Info for Prospective StudentsOur curriculum pairs a breadth-oriented core (classical rhetoric, postmodern rhetoric, composition studies, and empirical research methods) with deeper focus in one or more secondary areas, which immerses graduates in the field as a whole as well as their own research area.
Our program is also structured around students, with a cohort system to help incoming students bond in addition to program functions like Hutton lectures, the annual program picnic, and the annual reunion at CCCC. As a result, students tend to engage in a lot of near-peer mentoring in addition to mentoring they get from faculty.
Research AreasOur PhD candidates do work across the breadth of the field, in areas like:
- professional and technical writing
- cultural rhetorics
- rhetorics of health and medicine
- writing program administration
- writing center theory and administration
- public rhetorics
- digital rhetorics
- game studies
- queer rhetorics
- feminist rhetorics
Many students develop research studies related to their work in teaching, tutoring, and administration, and students often have opportunities to take part in work faculty are doing in these areas, often up to and including co-authored conference presentations and publications.
Students also often form informal writing groups while working on program phases like preliminary exams and the dissertation. Collaboration is common among our community, and students often propose conference panels and publications with classmates or fellow teachers or tutors. Some of our recent graduates claim this collaboration and extended network as one of the most valuable things they gained in their time here at Purdue.
Job Market Resources & Placement5th year PhD students in our program participate in job group, where they craft and workshop job documents with assistance from their cohort and the program director. Job seekers often do mock interviews and mock job talks with faculty and other grad students, respectively.

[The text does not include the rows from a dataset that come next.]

-- ==== Sys2Proof/Tests/Slice0.lean ====
section
/-! SUPPORT. The model's own tests. The expected values are those of spec/95_test_vectors.md (the vector's name stands in the docstring), of
the column 'encoding' of the opcode table, or worked by hand from the rule named. The theorems called witness_ show, for every
statement with hypotheses, concrete states and operands that meet all of them together. -/

set_option Elab.async false

namespace Sys2Proof.Tests

open Sys2Proof.Machine

/-! ## Helpers -/

/-- The reset state with the word `w` at PC = `pc`, then changed by `f`. -/
def place (pc w : Nat) (f : State → State := id) : State := f ((State.reset.setPc (BitVec.ofNat 16 pc)).withFetchWord 16 w)

/-- Set a register. -/
def reg (x : Reg) (b : Nat) (s : State) : State := s.setV x (BitVec.ofNat 8 b)

/-- Set I. -/
def idx (a : Nat) (s : State) : State := s.setI (BitVec.ofNat 16 a)

/-- Set bytes of memory. -/
def bytesAt (a : Nat) (bs : List Nat) (s : State) : State := s.setMem (s.mem.writeBytes a (bs.map (BitVec.ofNat 8)))

/-- Press a key. -/
def press (k : Fin 16) (s : State) : State := s.setKey k true

/-- Light a pixel. -/
def lit (r : Fin 32) (c : Fin 64) (s : State) : State := s.setFb (s.fb.set r ((s.fb[r]).set c true))

/-- Set SP and one stack slot. -/
def stackAt (sp : Fin 17) (j : Fin 16) (w : Word) (s : State) : State := { s with sp := sp, stack := s.stack.set j w }

/-- The next state of a STEP, if that is its outcome. -/
def next (s : State) : Option State :=
  match step s with
  | .next t => some t
  | .fault _ => none
  | .refused _ => none

/-- Whether the STEP on `s` answers a next state of which `p` holds. -/
def stepTo (s : State) (p : State → Bool) : Bool := (next s).any p

/-! ## WellFormed: what each check refuses -/

theorem test_field4_refuses_16 : fieldFits 4 16 = false ∧ fieldFits 4 15 = true := by decide
theorem test_field8_refuses_256 : fieldFits 8 256 = false ∧ fieldFits 8 255 = true := by decide
theorem test_field12_refuses_4096 : fieldFits 12 4096 = false ∧ fieldFits 12 4095 = true := by decide
theorem test_wellFormed_accepts_largest_operands : (Instr.drw 0xF 0xF 0xF).wellFormed = true := by decide
theorem test_romFits_refuses_3585_bytes : romFits (List.replicate 3585 0) = false ∧ romFits (List.replicate 3584 0) = true := by
  rw [romFits, romFits, List.length_replicate, List.length_replicate]
  decide
theorem test_memory_wf_refuses_falling_addresses : Memory.wf [(0x301, 1), (0x300, 1)] = false := by decide
theorem test_memory_wf_refuses_repeated_address : Memory.wf [(0x300, 1), (0x300, 2)] = false := by decide
theorem test_memory_wf_refuses_unlisted_value : Memory.wf [(0, 0xF0)] = false ∧ Memory.wf [(0x300, 0)] = false := by decide
theorem test_memory_wf_refuses_address_4096 : Memory.wf [(4096, 1)] = false ∧ Memory.wf [(4095, 1)] = true := by decide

Our placement rate for students seeking tenure track jobs is above 90% in the last ten years. Our graduates work in a variety of different positions as: faculty members, writing program and writing center administrators; graduate program directors; department heads and other higher administrative positions. Our graduates have also found success in industry as: editors; usability experience designers; and professional and technical writers/managers, to name a few.
Purdue & Greater LafayetteWest Lafayette and Lafayette are, together, the largest metropolitan area in the surrounding region, which is pretty rural. Larger urban centers nearby include Chicago, which is roughly 2-3 hours away (depending on traffic), and Indianapolis, which is about an hour away. The Greater Lafayette area has most common businesses, a wide range of restaurants, and a number of parks and hiking trails (some are a little ways outside the city). Anything that Lafayette might not have can usually be found in Indianapolis.
All accepted graduate students receive a tuition waiver and an assistantship (which is a stipend for teaching classes or tutoring in the Writing Lab) or fellowship (a year-long stipend for the first year to support coursework and research without teaching; students then move to an assistantship years 2-5). The cost of living in Greater Lafayette is fairly low compared to some other university towns, and stipends have been rising consistently for the last several years. Most students are able to live alone on their stipends.